**Data section:**

-------------------------

-- ==== Sys2Proof/Machine/Flags.lean ====
section
/-! DEFINITION. The block has no flags and no condition codes (10_state.md R30). What its commands branch on is `STATE`, `GEOM`, `MAX_PAGES`
and the environment's answers; the conditions on state stand here (60_exceptions.md R195). -/

namespace Sys2Proof.Machine

/-- `INIT` and `RUN` execute only in `IDLE` (R140, R144, R195). -/
def State.admitsStart (s : State) : Bool := s.ctl == .idle

/-- "`MAX_PAGES` finite and `PAGEIDX = MAX_PAGES`" (R141, R144, R195). -/
def State.atBound (s : State) : Bool := s.maxPages == some s.pageIdx

/-- `PAGE` executes only in `READY` and below the bound (R141, R195). -/
def State.admitsPage (s : State) : Bool := s.ctl == .ready && !s.atBound

/-- The answers ready on all ports together: each port transaction takes one of them (R63). -/
def Answers.count (a : Answers) : Nat :=
  a.geom.length + a.raw.length + a.read.length + a.page.length + a.oob.length

end Sys2Proof.Machine
end

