-- ==== Sys2Proof/Tests/Slice0.lean ====
section
/-! SUPPORT. Tests from the worked examples of spec/95_test_vectors.md (rows A, E, B, G, I, F and programs P), the WellFormed smoke test, and for
each statement with hypotheses a concrete state and operands that meet them. -/

namespace Sys2Proof.Tests

open Sys2Proof.Machine

/-! ## States -/

/-- The status in `READY` on a geometry with a page index and the environment's answers; the run's history is left empty. -/
def ready (g : Geom) (n : Nat) (a : Answers) : State :=
  { State.reset with geom := g, ctl := .ready, pageIdx := n, answers := a }

/-- Reset with the environment's answers. -/
def idle (a : Answers) : State := { State.reset with answers := a }

/-- The input bytes 01 02 03 of G3, G9 and P13. -/
def three : InData := ⟨[1#8, 2#8, 3#8], by decide⟩

/-- The answer that ends the stream. -/
def noBytes : InData := ⟨[], by decide⟩

/-- What a test looks at in an outcome. -/
def statusOf (o : Host.Outcome State Fault Refusal) : Option Status :=
  match o with
  | .next t    => some t.status
  | .fault _   => none
  | .refused _ => none

def lastResponse (o : Host.Outcome State Fault Refusal) : Option Response :=
  match o with
  | .next t    => t.responses.getLast?
  | .fault _   => none
  | .refused _ => none

def eventsOf (o : Host.Outcome State Fault Refusal) : Option (List Event) :=
  match o with
  | .next t    => some t.history
  | .fault _   => none
  | .refused _ => none

/-- The bytes at the positions given of the payload of the first page write. -/
def pageWriteBytes (o : Host.Outcome State Fault Refusal) (positions : List Nat) : List (Option Byte) :=
  match (eventsOf o).bind (·.findSome? fun e => match e with | .pageWrite p _ => some p | _ => none) with
  | some p => positions.map (p[·]?)
  | none   => []

/-! ## WellFormed -/

theorem test_wellFormed_refuses_short_block : (Instr.ecc []).wellFormed = false := by decide
theorem test_wellFormed_refuses_511_bytes : (Instr.ecc (List.replicate 511 0#8)).wellFormed = false := by decide +kernel
theorem test_wellFormed_refuses_513_bytes : (Instr.ecc (List.replicate 513 0#8)).wellFormed = false := by decide +kernel

/-! ## Decoding -/

/-- A17: mask 0F, value B7, op 000. -/
theorem test_decode_par : decode ⟨19, 0b0000111110110111000#19⟩ = .ok (.par 0xB7#8 0x0F#8) := by decide
/-- E3: `bit(0, 0)` is the number 9. -/
theorem test_decode_ecc : decode ⟨4099, 9#4099⟩ = .ok (.ecc (1#8 :: List.replicate 511 0#8)) := by decide +kernel
/-- B10. -/
theorem test_decode_enc : decode ⟨35, 0x091A2B3C2#35⟩ = .ok (.enc 0x12345678#32) := by decide
theorem test_decode_init : decode ⟨3, 0b011#3⟩ = .ok .init := by decide
theorem test_decode_page : decode ⟨3, 0b100#3⟩ = .ok .page := by decide
theorem test_decode_run : decode ⟨3, 0b101#3⟩ = .ok .run := by decide
theorem test_decode_reserved6 : decode ⟨3, 0b110#3⟩ = .ok .reserved6 := by decide
theorem test_decode_reserved7 : decode ⟨3, 0b111#3⟩ = .ok .reserved7 := by decide
/-- F7: the length of `PAR`, the op of `ENC`. -/
theorem test_decode_wrong_length : decode ⟨19, 0x0000A#19⟩ = .error (.wrongLength 2 19) := by decide
theorem test_decode_no_opcode : decode ⟨2, 0b11#2⟩ = .error (.noOpcode 2) := by decide
/-- The opcode table's numbering: whole bytes, the bits above the command's length 0. -/
theorem test_decodeTableWord_par : decodeTableWord 24 0x07DB8 = some (.par 0xB7#8 0x0F#8) := by decide
theorem test_decodeTableWord_run : decodeTableWord 8 5 = some .run := by decide
theorem test_decodeTableWord_stray_bit : decodeTableWord 8 0x0B = none := by decide
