-- ==== Sys2Proof/Syntax.lean ====
section
/-!
DEFINITION. The operands of the commands and the commands themselves (`Instr`), whole: every row of spec/opcode_table.json.
Operands are plain data: what the row's rule says the outside party or the engine supplies.
-/
namespace Sys2Proof

/-- A ring address: node [63:56], partition [55:52], space [51:48] and offset [47:0] (R40). -/
structure RingAddr where
  /-- Node; 0 is this hub. -/
  node : Nat := 0
  /-- Partition. -/
  part : Nat := 0
  /-- Space. -/
  space : Nat := 0
  /-- Offset. -/
  off : Nat := 0
  deriving DecidableEq, Repr

/-- A mailbox command descriptor without its opcode (R383), with the partition that issues it. -/
structure Desc where
  /-- Issuing partition. -/
  part : Nat := 0
  /-- FLAGS, byte 2: bit 0 ASYNC, bit 1 NOTIFY, bit 2 KTX22. -/
  flags : Nat := 0
  /-- Reserved byte 3. -/
  byte3 : Nat := 0
  /-- TAG, bytes 4 to 7. -/
  tag : Nat := 0
  /-- PARAMS, bytes 8 to 55; bytes beyond the list are 0. -/
  params : List Byte := []
  /-- BULK_OFF, bytes 56 to 59. -/
  bulkOff : Nat := 0
  /-- BULK_LEN, bytes 60 to 63. -/
  bulkLen : Nat := 0
  deriving DecidableEq, Repr

/-- On whose behalf a register access is made (R23, R49, R301). -/
structure Acc where
  /-- Requester's node; 0 is this hub. -/
  node : Nat := 0
  /-- Partition the access is made as. -/
  part : Nat := 0
  /-- Attachment of this hub it arrived on; none for a GRT requester. -/
  att : Option Nat := none
  /-- The read is speculative (R326). -/
  spec : Bool := false
  deriving DecidableEq, Repr

/-- A GRT header (R49). -/
structure GrtHdr where
  /-- TYPE (R50). -/
  typ : Nat := 0
  /-- FLAGS: [7:6] VER, [5] SPEC, [4] BCAST. -/
  flags : Nat := 0x40
  /-- SRC_NODE. -/
  srcNode : Nat := 0
  /-- SRC_PART. -/
  srcPart : Nat := 0
  /-- ADDRESS. -/
  addr : RingAddr := {}
  /-- TAG. -/
  tag : Nat := 0
  /-- LENGTH. -/
  len : Nat := 0
  /-- TYPE_INFO, header bytes 16 to 23. -/
  info : List Byte := []
  deriving DecidableEq, Repr

/-- A GRT frame as the port delivers it to the hub's own GRT service. -/
structure GrtFrame where
  /-- Ingress port. -/
  port : Nat := 0
  /-- Source MAC. -/
  smac : Nat := 0
  /-- VLAN ID. -/
  vid : Nat := 0
  /-- The frame was validated by MACsec. -/
  macsec : Bool := false
  /-- Header. -/
  hdr : GrtHdr := {}
  /-- Payload. -/
  payload : List Byte := []
  deriving DecidableEq, Repr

-------------------------

**Task requirements:** For this task, write out exactly the lines of the entries above, starting at the line with "-- ==== Sys2Proof/Tests/Slice0.lean" and ending at the line with "test, and for", both included, and no others.

**Task answer:**
-- ==== Sys2Proof/Tests/Slice0.lean ====
section
/-! SUPPORT. Tests from the worked examples of spec/95_test_vectors.md (rows A, E, B, G, I, F and programs P), the WellFormed smoke test, and for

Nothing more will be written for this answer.